Return each line, exactly as given, from the one containing "state variable is" through the end of the entries below, and skip the rest.

——

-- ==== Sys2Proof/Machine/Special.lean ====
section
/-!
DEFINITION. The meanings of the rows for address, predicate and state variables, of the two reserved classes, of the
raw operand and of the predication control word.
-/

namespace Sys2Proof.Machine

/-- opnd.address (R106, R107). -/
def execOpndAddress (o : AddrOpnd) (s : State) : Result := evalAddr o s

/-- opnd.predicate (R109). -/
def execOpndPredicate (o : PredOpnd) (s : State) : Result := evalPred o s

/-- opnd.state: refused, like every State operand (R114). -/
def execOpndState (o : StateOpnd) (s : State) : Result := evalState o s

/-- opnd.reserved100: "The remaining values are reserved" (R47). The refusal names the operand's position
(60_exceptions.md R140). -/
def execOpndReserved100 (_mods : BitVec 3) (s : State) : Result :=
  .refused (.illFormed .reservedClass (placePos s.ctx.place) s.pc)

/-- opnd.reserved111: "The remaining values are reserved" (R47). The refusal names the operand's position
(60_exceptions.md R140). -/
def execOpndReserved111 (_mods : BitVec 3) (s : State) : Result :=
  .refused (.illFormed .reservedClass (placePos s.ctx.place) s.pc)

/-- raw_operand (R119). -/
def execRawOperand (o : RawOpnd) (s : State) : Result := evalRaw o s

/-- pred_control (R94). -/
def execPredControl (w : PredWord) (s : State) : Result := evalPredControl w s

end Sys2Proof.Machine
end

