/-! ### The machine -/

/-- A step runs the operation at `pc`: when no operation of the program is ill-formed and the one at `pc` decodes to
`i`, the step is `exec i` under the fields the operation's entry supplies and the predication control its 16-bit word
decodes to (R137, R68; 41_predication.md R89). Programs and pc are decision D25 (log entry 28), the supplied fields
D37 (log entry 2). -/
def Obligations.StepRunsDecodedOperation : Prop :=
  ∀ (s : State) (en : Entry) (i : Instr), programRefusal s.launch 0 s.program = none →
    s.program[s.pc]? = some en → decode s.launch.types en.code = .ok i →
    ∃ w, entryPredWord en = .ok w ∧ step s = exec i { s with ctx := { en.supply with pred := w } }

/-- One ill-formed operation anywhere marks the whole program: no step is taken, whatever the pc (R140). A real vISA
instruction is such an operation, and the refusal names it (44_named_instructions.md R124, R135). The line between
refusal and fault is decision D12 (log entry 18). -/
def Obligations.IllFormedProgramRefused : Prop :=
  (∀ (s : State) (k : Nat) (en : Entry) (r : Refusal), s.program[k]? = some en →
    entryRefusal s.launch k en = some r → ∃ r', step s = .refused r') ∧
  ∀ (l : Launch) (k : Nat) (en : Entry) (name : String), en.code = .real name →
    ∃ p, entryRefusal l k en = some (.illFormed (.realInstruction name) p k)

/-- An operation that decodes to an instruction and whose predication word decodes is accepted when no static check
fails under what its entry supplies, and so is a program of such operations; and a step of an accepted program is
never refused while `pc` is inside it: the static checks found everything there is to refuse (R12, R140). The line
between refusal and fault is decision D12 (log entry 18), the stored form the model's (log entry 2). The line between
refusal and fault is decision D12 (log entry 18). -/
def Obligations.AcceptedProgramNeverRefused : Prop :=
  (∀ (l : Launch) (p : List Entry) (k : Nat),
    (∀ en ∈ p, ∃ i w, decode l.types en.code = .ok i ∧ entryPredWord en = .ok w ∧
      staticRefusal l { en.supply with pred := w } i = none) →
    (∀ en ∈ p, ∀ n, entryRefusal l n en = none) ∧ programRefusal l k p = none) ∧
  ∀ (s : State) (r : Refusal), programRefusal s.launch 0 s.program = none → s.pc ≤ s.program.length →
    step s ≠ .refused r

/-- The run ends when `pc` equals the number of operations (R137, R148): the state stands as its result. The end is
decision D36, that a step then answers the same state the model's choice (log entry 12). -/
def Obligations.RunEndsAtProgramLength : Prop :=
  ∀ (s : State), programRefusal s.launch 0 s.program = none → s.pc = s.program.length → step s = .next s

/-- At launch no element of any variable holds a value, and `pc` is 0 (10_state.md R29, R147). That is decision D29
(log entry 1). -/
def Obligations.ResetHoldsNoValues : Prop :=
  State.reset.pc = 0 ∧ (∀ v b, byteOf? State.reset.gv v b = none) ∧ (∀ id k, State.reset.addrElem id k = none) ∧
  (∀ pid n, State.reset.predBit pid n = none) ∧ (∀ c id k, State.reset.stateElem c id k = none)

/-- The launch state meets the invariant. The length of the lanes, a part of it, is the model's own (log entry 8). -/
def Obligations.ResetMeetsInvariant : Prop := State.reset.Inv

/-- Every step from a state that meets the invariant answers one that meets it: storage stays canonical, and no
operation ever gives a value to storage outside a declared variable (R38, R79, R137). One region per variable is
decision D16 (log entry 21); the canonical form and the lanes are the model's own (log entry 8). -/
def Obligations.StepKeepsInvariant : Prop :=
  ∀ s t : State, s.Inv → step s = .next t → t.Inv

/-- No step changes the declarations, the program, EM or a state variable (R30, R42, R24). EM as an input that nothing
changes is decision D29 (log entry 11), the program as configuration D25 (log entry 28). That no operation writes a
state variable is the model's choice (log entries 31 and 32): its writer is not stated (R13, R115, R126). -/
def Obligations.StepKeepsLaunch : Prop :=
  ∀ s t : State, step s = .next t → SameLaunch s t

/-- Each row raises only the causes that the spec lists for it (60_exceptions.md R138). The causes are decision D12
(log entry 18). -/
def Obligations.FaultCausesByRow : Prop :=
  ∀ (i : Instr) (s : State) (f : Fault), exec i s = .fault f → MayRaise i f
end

——

TASK ANSWER:
state variable is the model's choice (log entries 31 and 32): its writer is not stated (R13, R115, R126). -/
def Obligations.StepKeepsLaunch : Prop :=
  ∀ s t : State, step s = .next t → SameLaunch s t

/-- Each row raises only the causes that the spec lists for it (60_exceptions.md R138). The causes are decision D12
(log entry 18). -/
def Obligations.FaultCausesByRow : Prop :=
  ∀ (i : Instr) (s : State) (f : Fault), exec i s = .fault f → MayRaise i f
end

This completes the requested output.